── DATA FOR ANALYSIS ──

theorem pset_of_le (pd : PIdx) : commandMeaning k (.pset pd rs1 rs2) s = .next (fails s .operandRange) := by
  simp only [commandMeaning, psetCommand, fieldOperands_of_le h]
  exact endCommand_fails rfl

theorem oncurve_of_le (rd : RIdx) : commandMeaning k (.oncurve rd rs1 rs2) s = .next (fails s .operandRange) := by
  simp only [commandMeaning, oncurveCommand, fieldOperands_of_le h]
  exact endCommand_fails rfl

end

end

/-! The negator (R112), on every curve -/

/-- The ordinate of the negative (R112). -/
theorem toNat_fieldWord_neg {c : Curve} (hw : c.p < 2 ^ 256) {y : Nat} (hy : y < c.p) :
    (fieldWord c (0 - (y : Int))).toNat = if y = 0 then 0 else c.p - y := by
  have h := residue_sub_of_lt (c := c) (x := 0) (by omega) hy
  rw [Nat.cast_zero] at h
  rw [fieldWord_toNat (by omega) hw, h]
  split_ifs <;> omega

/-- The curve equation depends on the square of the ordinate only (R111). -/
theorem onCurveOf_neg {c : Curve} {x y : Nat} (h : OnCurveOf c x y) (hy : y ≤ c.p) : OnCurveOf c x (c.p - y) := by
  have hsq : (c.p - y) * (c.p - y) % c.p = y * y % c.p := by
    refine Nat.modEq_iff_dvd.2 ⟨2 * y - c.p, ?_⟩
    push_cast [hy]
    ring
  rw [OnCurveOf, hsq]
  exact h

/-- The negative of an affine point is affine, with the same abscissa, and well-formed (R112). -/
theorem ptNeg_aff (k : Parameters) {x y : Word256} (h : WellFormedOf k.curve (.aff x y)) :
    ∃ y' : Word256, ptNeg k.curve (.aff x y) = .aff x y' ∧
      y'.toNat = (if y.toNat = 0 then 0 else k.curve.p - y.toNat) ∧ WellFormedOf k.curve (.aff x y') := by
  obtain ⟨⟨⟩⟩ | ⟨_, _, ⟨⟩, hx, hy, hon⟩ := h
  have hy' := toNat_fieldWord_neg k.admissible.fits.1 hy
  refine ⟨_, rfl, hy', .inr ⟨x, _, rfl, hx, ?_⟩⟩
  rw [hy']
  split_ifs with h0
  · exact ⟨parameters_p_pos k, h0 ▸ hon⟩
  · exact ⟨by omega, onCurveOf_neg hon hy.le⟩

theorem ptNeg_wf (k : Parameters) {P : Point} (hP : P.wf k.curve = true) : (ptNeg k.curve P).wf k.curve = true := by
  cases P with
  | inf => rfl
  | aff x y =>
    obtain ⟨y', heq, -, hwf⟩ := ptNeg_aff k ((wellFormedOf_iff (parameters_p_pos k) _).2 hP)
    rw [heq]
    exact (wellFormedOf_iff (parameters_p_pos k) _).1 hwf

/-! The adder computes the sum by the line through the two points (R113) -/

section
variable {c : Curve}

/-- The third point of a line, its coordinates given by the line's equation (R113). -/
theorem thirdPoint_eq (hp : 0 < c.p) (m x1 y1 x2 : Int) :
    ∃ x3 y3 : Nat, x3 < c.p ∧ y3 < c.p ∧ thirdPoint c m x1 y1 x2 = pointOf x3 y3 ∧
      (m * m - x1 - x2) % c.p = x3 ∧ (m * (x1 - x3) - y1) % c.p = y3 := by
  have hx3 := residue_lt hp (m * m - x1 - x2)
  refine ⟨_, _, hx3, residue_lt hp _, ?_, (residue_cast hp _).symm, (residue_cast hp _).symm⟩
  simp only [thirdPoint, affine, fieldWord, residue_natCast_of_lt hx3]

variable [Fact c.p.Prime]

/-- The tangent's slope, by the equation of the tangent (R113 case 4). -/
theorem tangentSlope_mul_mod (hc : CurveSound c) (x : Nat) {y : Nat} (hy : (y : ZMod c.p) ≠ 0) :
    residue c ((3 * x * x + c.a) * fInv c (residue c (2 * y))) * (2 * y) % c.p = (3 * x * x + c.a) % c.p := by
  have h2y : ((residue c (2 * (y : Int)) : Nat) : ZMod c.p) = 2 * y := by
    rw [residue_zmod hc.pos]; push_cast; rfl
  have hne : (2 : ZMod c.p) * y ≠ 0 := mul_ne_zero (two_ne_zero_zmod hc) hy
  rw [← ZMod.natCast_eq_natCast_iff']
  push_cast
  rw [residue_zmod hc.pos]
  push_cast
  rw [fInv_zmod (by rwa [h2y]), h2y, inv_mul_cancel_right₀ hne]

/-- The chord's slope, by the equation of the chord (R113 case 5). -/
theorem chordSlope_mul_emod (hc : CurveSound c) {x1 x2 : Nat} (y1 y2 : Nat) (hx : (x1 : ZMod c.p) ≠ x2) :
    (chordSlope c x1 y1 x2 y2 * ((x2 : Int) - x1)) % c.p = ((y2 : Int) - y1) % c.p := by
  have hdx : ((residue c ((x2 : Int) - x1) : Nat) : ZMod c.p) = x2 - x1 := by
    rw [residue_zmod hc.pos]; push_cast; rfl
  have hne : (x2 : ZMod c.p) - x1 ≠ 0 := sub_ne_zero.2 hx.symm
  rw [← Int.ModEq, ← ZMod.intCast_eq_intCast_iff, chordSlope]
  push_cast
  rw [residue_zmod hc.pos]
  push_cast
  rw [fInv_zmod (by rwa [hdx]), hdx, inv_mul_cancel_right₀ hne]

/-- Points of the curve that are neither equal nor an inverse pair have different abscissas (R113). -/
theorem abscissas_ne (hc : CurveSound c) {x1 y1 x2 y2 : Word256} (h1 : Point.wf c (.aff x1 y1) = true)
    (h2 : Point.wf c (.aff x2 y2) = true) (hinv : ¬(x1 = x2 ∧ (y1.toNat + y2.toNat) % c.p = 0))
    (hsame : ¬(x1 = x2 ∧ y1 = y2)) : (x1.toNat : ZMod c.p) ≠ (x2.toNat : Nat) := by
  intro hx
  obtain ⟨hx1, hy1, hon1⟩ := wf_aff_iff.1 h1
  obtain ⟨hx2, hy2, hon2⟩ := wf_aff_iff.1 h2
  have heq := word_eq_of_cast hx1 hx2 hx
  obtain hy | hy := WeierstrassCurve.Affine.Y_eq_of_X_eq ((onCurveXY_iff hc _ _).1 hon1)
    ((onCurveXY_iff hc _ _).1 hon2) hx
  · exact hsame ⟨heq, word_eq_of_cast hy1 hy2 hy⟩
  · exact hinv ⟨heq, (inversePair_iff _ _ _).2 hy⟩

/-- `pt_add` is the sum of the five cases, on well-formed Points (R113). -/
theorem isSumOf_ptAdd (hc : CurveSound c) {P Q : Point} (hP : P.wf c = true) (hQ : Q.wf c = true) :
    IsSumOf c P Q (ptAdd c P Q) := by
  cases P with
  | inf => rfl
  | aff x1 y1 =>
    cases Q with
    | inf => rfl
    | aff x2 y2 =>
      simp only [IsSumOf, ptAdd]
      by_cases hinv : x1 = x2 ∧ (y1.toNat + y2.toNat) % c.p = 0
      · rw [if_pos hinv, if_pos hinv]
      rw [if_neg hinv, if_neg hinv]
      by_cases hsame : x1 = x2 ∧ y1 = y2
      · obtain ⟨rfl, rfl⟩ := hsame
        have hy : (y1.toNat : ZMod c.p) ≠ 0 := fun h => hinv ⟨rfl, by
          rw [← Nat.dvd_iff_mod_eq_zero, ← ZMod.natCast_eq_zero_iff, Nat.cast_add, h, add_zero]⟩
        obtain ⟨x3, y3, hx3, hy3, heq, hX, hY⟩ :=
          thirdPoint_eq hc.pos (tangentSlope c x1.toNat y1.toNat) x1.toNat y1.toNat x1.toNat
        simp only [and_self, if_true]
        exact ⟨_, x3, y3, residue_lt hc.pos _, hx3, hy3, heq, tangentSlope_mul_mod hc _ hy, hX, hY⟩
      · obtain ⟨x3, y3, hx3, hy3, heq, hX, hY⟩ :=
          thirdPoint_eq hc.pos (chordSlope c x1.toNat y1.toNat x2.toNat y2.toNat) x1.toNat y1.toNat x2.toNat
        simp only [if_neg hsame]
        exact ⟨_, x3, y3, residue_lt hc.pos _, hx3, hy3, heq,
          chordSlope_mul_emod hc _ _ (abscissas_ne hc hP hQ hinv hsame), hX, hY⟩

───
── DATA FOR ANALYSIS ──

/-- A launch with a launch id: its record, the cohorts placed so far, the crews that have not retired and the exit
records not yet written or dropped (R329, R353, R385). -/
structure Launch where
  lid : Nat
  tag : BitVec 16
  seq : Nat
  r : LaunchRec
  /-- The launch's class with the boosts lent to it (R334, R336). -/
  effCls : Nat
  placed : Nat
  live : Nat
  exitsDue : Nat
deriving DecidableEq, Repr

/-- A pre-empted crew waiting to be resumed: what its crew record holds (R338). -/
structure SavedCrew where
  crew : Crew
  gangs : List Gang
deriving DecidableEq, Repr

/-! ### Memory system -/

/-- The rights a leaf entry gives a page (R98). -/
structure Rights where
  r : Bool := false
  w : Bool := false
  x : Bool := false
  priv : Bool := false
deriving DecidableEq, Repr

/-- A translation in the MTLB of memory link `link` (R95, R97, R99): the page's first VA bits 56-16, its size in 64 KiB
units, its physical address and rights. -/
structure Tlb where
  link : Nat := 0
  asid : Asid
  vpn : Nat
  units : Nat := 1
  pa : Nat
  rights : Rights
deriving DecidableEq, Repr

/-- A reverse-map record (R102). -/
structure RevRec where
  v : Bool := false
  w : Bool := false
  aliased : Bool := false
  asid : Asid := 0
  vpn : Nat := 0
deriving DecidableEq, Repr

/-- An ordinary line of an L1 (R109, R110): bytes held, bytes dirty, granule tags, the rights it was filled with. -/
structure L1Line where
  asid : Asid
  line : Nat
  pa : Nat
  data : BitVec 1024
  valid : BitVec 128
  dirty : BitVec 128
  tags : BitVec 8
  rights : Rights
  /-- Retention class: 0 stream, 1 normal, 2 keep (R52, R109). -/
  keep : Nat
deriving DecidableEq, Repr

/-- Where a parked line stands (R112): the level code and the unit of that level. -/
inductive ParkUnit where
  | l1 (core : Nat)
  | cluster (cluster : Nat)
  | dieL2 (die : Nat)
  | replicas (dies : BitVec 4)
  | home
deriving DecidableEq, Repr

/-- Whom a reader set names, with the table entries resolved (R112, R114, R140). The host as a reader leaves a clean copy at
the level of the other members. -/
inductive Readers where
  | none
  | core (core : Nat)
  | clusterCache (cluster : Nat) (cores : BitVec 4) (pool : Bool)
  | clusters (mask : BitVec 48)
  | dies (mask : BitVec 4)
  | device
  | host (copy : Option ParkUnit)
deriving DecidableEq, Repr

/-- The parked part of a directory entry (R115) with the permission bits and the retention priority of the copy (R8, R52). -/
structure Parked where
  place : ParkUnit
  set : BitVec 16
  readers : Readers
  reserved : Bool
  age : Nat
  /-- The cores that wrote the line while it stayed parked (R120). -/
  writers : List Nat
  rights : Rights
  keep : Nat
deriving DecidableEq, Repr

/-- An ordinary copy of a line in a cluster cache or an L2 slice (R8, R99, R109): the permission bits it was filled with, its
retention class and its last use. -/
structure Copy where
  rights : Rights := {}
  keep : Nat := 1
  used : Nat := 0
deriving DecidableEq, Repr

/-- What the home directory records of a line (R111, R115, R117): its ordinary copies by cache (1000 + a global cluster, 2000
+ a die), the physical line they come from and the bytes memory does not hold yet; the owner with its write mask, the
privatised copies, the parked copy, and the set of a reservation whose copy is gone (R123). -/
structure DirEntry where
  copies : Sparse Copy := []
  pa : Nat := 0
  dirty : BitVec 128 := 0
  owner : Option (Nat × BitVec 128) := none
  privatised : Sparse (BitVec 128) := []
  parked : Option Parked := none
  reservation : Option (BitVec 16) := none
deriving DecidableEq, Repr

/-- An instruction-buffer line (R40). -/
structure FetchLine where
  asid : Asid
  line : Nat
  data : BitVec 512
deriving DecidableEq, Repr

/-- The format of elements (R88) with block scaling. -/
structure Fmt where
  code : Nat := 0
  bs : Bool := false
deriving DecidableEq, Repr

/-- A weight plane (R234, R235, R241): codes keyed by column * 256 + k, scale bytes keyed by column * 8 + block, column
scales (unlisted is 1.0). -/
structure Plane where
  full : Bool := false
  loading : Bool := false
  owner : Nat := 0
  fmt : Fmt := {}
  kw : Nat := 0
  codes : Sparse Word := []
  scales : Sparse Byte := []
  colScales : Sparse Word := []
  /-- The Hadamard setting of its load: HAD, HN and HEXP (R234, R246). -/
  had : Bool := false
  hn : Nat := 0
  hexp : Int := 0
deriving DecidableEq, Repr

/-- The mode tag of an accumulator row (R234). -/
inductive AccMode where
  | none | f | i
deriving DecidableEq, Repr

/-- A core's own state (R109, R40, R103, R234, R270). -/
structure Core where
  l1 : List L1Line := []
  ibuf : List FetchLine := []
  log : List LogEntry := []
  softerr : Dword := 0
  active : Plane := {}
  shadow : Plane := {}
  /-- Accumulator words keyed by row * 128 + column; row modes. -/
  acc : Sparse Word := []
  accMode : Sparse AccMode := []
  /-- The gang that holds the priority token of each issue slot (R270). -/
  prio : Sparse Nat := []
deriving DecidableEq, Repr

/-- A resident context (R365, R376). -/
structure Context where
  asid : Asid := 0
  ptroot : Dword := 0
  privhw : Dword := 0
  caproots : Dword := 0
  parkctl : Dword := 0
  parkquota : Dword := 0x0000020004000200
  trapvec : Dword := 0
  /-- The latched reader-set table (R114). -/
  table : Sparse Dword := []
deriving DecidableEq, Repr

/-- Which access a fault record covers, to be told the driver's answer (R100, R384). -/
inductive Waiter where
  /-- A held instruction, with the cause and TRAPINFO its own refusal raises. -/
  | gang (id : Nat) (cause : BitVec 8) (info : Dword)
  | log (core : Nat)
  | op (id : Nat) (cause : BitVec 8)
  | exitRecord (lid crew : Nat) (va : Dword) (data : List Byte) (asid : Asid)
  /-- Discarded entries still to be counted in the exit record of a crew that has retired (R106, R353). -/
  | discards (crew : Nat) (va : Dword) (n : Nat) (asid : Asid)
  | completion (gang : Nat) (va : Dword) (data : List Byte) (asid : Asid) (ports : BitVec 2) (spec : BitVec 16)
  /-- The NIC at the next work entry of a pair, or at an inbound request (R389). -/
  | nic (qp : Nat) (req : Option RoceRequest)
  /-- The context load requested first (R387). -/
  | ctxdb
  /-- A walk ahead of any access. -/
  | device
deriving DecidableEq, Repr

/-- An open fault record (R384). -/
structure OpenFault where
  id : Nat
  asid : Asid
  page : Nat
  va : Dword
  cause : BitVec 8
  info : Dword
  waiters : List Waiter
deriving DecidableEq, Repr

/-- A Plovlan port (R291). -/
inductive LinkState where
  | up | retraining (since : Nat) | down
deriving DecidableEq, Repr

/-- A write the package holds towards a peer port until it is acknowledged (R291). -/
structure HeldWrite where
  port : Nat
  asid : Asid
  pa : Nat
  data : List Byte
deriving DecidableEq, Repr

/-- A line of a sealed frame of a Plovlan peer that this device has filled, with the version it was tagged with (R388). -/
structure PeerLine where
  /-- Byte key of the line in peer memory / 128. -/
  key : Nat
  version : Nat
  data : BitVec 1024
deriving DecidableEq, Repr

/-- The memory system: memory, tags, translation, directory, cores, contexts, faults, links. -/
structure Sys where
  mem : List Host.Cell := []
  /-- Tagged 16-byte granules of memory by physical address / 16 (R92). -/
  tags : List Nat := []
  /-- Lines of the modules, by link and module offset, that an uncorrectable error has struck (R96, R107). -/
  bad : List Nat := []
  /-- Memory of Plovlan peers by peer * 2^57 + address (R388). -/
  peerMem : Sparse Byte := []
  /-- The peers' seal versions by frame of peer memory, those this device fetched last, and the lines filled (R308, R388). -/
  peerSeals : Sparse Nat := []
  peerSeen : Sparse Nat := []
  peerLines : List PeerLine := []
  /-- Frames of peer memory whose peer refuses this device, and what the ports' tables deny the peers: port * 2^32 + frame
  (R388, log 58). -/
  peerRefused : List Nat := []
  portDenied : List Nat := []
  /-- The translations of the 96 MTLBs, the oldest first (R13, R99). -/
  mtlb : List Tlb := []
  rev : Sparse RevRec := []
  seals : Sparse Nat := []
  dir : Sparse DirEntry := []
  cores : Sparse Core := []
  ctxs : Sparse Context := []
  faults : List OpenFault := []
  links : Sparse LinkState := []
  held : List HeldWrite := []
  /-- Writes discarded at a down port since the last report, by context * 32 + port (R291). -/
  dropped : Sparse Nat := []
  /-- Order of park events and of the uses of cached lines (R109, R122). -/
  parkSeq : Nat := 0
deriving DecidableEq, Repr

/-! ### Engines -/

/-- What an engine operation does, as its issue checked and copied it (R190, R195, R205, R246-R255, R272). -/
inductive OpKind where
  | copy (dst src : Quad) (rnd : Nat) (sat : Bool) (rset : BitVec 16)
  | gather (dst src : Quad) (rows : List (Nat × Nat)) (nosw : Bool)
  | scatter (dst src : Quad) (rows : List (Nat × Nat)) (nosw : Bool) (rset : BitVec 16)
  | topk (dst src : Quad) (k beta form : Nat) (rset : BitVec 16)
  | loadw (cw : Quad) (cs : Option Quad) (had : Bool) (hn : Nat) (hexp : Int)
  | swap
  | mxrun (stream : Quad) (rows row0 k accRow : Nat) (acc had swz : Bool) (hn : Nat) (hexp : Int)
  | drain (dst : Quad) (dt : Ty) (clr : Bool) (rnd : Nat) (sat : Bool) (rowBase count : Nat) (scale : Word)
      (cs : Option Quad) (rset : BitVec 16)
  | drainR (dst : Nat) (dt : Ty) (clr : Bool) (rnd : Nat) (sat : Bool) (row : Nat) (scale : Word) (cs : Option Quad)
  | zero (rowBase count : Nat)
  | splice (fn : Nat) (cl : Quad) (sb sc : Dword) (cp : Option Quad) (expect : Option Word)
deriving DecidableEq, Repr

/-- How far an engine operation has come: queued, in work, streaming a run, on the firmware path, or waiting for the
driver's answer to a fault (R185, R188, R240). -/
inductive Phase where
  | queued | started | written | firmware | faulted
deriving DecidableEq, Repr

───
── DATA FOR ANALYSIS ──

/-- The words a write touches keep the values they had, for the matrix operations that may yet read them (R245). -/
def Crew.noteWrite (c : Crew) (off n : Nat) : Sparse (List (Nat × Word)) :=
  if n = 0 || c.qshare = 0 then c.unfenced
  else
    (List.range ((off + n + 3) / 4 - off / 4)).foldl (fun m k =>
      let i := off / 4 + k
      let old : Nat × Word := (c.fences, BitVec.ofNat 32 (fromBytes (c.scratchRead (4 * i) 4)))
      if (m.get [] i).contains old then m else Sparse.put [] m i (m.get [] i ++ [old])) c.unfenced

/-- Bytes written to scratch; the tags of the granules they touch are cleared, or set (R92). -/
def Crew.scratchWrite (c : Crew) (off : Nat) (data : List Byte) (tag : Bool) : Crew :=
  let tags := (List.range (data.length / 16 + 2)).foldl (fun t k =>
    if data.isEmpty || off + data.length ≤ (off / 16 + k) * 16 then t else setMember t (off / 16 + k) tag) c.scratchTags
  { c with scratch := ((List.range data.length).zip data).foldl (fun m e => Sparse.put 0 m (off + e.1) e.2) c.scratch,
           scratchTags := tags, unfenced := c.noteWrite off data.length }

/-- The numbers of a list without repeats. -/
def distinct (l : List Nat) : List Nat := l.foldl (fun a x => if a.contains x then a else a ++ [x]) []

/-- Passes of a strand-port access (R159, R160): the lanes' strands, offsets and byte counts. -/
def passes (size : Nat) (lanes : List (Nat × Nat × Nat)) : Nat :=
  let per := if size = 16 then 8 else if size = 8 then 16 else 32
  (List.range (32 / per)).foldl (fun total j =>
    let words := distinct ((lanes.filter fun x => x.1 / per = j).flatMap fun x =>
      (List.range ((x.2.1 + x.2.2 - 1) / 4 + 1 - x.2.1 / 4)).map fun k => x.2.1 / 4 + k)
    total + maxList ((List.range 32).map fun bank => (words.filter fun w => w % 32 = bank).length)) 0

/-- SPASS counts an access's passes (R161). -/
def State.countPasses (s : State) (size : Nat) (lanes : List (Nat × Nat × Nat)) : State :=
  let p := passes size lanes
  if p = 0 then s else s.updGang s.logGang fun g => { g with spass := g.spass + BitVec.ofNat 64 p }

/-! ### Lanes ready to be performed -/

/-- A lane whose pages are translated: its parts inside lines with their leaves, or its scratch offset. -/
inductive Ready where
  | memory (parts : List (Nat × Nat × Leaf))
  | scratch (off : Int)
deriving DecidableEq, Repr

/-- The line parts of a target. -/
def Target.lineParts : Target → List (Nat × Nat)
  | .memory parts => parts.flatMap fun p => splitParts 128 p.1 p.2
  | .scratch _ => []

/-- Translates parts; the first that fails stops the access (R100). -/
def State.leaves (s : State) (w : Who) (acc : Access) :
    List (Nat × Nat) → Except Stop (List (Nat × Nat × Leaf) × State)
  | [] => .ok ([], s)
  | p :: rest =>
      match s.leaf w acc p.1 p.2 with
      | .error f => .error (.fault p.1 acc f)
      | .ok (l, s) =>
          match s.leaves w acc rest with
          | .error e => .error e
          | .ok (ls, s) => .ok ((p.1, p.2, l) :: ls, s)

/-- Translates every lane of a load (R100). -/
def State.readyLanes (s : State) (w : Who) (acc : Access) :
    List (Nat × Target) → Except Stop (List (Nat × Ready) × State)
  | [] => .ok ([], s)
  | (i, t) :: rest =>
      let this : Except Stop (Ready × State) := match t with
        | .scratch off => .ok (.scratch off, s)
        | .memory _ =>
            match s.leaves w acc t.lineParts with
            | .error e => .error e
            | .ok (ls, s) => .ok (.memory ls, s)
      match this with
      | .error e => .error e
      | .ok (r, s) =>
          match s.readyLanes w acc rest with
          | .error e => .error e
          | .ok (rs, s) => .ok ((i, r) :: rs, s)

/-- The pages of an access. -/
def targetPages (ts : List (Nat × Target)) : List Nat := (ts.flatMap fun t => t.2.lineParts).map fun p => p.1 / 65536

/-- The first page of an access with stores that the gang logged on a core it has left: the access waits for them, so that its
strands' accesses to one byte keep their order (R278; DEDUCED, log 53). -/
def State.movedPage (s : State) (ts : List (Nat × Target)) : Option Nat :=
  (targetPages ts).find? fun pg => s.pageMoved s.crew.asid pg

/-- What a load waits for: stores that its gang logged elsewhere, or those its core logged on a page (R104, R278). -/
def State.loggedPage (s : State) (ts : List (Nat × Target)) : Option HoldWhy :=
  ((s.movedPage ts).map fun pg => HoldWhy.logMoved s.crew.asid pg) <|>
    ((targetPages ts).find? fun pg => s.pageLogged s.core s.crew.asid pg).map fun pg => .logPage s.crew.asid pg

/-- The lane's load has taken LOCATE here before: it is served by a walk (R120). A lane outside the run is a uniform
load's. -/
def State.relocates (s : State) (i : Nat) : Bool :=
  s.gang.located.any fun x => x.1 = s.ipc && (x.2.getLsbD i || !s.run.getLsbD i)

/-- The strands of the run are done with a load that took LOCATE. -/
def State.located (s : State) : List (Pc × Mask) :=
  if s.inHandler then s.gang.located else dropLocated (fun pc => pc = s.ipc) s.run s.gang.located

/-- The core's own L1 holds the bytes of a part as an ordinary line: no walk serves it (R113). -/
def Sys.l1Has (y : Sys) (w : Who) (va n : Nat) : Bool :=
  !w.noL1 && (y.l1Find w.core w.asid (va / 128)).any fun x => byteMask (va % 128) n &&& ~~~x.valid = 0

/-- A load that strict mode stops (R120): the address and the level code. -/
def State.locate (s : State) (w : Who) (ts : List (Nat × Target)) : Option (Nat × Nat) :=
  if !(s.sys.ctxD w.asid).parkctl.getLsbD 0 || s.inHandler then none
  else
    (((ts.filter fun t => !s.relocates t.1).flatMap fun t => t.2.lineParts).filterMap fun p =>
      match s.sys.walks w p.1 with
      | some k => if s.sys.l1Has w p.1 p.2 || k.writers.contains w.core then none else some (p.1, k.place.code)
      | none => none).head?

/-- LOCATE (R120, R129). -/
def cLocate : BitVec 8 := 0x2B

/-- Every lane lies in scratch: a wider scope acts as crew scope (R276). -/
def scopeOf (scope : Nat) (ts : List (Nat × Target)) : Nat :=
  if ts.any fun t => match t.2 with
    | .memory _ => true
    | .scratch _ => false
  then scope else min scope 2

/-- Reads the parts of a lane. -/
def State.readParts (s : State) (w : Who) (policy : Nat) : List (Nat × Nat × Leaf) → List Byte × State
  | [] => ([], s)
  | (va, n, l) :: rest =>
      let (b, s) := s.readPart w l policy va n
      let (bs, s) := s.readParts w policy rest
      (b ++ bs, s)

───

WHAT YOU WILL DO: List every line from the entries above in which "scratchTags" appears.

RESPONSE BOX:
    if data.isEmpty || off + data.length ≤ (off / 16 + k) * 16 then t else setMember t (off / 16 + k) tag) c.scratchTags
           scratchTags := tags, unfenced := c.noteWrite off data.length }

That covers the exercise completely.